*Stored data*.
○ ○ ○

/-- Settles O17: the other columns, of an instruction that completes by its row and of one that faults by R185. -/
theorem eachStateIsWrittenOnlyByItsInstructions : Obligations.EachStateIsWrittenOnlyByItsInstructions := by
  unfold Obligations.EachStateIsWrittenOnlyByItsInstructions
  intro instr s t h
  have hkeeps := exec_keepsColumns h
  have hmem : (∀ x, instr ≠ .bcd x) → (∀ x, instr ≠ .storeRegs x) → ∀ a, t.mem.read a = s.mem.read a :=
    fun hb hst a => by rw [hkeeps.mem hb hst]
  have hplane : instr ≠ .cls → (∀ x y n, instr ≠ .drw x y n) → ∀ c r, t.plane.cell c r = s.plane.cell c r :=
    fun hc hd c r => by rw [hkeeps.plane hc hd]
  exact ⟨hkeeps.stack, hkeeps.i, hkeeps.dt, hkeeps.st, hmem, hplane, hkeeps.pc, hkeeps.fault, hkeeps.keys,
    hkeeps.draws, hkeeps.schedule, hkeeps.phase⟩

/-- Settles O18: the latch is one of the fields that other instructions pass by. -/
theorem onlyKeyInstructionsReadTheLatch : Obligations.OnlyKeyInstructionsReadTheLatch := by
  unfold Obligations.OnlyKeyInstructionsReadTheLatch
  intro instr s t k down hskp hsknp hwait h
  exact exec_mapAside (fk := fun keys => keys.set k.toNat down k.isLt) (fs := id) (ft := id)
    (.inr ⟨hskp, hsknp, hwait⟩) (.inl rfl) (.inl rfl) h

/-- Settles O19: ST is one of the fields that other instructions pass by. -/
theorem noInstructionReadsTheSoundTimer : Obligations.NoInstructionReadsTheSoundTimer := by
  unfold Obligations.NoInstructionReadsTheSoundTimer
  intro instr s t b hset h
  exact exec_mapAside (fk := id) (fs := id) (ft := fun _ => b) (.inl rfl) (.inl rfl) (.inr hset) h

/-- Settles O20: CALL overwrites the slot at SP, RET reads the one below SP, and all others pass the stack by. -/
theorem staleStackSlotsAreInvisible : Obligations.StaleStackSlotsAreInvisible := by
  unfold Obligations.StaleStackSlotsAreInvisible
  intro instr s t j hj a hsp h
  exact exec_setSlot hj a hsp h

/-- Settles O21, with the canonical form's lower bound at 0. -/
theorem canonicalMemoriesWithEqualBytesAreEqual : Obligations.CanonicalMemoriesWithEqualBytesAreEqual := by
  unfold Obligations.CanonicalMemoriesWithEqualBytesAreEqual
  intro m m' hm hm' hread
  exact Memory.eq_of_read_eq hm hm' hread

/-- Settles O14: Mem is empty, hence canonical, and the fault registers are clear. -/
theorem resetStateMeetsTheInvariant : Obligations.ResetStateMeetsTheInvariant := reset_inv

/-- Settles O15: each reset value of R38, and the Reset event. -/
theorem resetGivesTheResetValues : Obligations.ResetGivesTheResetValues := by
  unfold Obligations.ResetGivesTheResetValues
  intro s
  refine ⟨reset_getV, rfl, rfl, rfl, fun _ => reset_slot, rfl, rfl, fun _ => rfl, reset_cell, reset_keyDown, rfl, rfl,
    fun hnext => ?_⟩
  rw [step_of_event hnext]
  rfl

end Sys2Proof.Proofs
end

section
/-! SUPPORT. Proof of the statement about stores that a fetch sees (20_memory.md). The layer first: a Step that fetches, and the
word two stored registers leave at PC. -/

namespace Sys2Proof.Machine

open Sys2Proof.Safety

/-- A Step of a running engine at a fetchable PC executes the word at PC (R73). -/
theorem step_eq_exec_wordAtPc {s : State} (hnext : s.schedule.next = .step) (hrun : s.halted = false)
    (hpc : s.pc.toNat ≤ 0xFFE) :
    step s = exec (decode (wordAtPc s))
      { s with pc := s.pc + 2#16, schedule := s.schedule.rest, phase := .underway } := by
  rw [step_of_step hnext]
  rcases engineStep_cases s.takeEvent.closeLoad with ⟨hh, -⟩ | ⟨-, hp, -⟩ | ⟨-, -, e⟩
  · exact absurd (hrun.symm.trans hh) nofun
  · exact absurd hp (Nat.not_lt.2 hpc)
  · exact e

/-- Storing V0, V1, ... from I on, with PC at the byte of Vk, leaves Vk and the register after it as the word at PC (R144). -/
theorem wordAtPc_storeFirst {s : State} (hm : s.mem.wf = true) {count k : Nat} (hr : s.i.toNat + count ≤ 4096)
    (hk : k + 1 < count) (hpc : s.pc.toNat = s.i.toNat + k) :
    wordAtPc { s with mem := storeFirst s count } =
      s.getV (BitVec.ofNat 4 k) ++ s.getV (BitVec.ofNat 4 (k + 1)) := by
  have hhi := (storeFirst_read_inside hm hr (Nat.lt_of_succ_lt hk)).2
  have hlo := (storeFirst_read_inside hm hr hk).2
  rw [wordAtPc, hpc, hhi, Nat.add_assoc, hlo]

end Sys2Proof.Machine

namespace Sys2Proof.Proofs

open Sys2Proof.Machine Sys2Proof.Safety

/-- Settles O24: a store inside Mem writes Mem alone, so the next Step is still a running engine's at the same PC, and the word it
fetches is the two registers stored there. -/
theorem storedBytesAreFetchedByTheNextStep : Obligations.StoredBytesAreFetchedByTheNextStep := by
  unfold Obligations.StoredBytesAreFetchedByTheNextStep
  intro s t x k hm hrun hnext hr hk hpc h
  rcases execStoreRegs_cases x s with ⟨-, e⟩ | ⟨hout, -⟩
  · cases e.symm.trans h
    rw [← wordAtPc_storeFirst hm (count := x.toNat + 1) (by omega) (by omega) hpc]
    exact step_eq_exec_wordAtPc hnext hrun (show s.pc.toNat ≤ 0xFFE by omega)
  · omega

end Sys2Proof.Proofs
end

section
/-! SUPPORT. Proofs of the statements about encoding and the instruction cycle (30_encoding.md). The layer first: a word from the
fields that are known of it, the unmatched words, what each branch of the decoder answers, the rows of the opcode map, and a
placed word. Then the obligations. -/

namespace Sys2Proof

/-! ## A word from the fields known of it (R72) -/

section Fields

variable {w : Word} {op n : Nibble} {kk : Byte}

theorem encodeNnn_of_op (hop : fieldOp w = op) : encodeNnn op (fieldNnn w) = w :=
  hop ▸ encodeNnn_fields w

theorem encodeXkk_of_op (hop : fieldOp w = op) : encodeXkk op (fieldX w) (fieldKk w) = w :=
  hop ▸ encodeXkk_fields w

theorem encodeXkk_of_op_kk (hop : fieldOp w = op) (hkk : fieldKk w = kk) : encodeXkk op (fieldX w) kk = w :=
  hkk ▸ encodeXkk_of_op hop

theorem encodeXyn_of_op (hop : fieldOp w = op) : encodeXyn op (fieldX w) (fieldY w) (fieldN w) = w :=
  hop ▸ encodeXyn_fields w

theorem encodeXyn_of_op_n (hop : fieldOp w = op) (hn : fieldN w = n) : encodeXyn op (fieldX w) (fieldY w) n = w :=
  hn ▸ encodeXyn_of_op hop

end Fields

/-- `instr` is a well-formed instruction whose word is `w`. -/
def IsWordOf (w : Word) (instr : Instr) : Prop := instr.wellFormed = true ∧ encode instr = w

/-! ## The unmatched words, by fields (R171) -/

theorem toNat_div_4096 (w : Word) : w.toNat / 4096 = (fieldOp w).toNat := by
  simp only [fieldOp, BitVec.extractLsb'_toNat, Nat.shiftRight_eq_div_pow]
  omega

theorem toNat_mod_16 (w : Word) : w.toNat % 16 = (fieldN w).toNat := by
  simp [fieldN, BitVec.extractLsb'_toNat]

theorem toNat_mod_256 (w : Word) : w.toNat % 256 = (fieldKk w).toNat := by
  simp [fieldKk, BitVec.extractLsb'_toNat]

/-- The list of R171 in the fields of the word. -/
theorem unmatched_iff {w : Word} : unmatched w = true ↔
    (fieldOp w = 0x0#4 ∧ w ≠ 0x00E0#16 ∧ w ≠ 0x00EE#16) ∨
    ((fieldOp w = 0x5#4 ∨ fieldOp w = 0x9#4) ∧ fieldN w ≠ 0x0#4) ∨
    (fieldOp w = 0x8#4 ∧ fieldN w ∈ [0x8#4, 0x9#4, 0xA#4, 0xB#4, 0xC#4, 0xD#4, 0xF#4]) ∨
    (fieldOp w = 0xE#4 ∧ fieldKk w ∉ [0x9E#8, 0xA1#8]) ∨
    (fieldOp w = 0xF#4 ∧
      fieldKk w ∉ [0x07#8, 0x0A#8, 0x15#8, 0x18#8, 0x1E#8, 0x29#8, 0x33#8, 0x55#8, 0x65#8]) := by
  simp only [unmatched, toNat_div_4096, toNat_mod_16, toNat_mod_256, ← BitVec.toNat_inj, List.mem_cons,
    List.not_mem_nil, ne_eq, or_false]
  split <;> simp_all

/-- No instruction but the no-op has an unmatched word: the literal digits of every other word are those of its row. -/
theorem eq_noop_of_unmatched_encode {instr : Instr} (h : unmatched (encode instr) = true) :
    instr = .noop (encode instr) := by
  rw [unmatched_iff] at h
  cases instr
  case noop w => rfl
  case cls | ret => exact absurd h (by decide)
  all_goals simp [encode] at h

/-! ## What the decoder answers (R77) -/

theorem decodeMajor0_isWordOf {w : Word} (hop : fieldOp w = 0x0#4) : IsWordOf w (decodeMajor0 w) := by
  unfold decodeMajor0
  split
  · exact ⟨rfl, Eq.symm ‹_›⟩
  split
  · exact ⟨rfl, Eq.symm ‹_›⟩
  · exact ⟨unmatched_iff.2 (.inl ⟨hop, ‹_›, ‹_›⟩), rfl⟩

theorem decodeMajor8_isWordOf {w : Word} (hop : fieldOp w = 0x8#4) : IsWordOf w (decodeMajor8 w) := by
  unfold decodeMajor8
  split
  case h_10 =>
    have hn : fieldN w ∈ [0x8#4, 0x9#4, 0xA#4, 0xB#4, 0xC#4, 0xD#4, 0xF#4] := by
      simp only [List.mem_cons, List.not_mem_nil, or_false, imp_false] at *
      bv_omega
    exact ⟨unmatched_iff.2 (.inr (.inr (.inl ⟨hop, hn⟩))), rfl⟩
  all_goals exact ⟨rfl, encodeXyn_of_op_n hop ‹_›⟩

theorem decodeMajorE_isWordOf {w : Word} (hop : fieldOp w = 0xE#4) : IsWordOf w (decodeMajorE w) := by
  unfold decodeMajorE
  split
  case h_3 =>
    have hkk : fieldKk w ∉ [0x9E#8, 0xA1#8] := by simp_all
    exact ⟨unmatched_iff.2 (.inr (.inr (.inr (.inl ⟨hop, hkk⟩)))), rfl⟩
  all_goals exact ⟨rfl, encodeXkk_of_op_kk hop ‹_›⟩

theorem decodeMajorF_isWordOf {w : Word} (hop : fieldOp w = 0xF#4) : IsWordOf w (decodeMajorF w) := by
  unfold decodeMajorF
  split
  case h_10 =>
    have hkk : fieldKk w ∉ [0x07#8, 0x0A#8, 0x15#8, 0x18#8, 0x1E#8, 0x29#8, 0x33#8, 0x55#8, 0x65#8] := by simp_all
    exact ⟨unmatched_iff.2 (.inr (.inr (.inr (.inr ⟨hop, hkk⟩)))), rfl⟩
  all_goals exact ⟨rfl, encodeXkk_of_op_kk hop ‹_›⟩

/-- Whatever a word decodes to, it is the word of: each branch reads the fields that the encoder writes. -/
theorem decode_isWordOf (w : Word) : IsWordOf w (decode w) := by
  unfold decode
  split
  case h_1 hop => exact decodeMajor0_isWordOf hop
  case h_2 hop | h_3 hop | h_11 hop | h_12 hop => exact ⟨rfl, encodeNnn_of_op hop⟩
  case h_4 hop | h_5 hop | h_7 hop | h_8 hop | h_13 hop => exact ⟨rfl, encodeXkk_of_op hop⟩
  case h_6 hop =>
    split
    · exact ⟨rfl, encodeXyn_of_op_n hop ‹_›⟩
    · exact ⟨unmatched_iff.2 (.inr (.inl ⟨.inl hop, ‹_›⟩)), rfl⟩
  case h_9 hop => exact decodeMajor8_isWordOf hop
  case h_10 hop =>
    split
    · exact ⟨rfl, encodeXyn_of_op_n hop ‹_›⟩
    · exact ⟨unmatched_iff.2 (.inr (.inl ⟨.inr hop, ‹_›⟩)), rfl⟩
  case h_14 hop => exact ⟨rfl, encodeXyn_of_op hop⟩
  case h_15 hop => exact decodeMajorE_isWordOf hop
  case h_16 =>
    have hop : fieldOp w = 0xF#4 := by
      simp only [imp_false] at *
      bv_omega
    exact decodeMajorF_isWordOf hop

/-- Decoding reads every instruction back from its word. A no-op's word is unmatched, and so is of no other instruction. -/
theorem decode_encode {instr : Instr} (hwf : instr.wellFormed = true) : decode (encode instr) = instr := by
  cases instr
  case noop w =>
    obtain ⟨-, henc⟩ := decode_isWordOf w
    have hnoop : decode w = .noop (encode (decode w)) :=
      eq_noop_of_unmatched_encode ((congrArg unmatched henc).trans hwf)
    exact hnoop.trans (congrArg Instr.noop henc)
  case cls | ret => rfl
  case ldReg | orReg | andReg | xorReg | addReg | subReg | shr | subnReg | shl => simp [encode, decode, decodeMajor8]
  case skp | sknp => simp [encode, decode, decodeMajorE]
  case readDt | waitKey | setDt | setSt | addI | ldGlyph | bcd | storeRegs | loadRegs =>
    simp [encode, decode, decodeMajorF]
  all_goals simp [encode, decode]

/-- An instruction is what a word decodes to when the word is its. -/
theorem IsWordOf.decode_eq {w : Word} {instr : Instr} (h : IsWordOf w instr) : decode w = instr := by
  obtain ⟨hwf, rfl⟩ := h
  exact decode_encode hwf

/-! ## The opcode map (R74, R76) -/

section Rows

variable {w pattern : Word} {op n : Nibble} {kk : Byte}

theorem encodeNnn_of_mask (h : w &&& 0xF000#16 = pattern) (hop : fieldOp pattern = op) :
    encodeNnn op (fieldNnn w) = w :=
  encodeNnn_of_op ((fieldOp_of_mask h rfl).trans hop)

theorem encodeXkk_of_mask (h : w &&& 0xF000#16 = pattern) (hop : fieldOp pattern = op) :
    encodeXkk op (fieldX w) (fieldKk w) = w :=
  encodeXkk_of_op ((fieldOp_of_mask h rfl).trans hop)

○ ○ ○

*How to complete this task*.
In the records above, some lines hold the word "keys"; copy each such line.

*Answer to this exercise*.
  exact ⟨hkeeps.stack, hkeeps.i, hkeeps.dt, hkeeps.st, hmem, hplane, hkeeps.pc, hkeeps.fault, hkeeps.keys,
  exact exec_mapAside (fk := fun keys => keys.set k.toNat down k.isLt) (fs := id) (ft := id)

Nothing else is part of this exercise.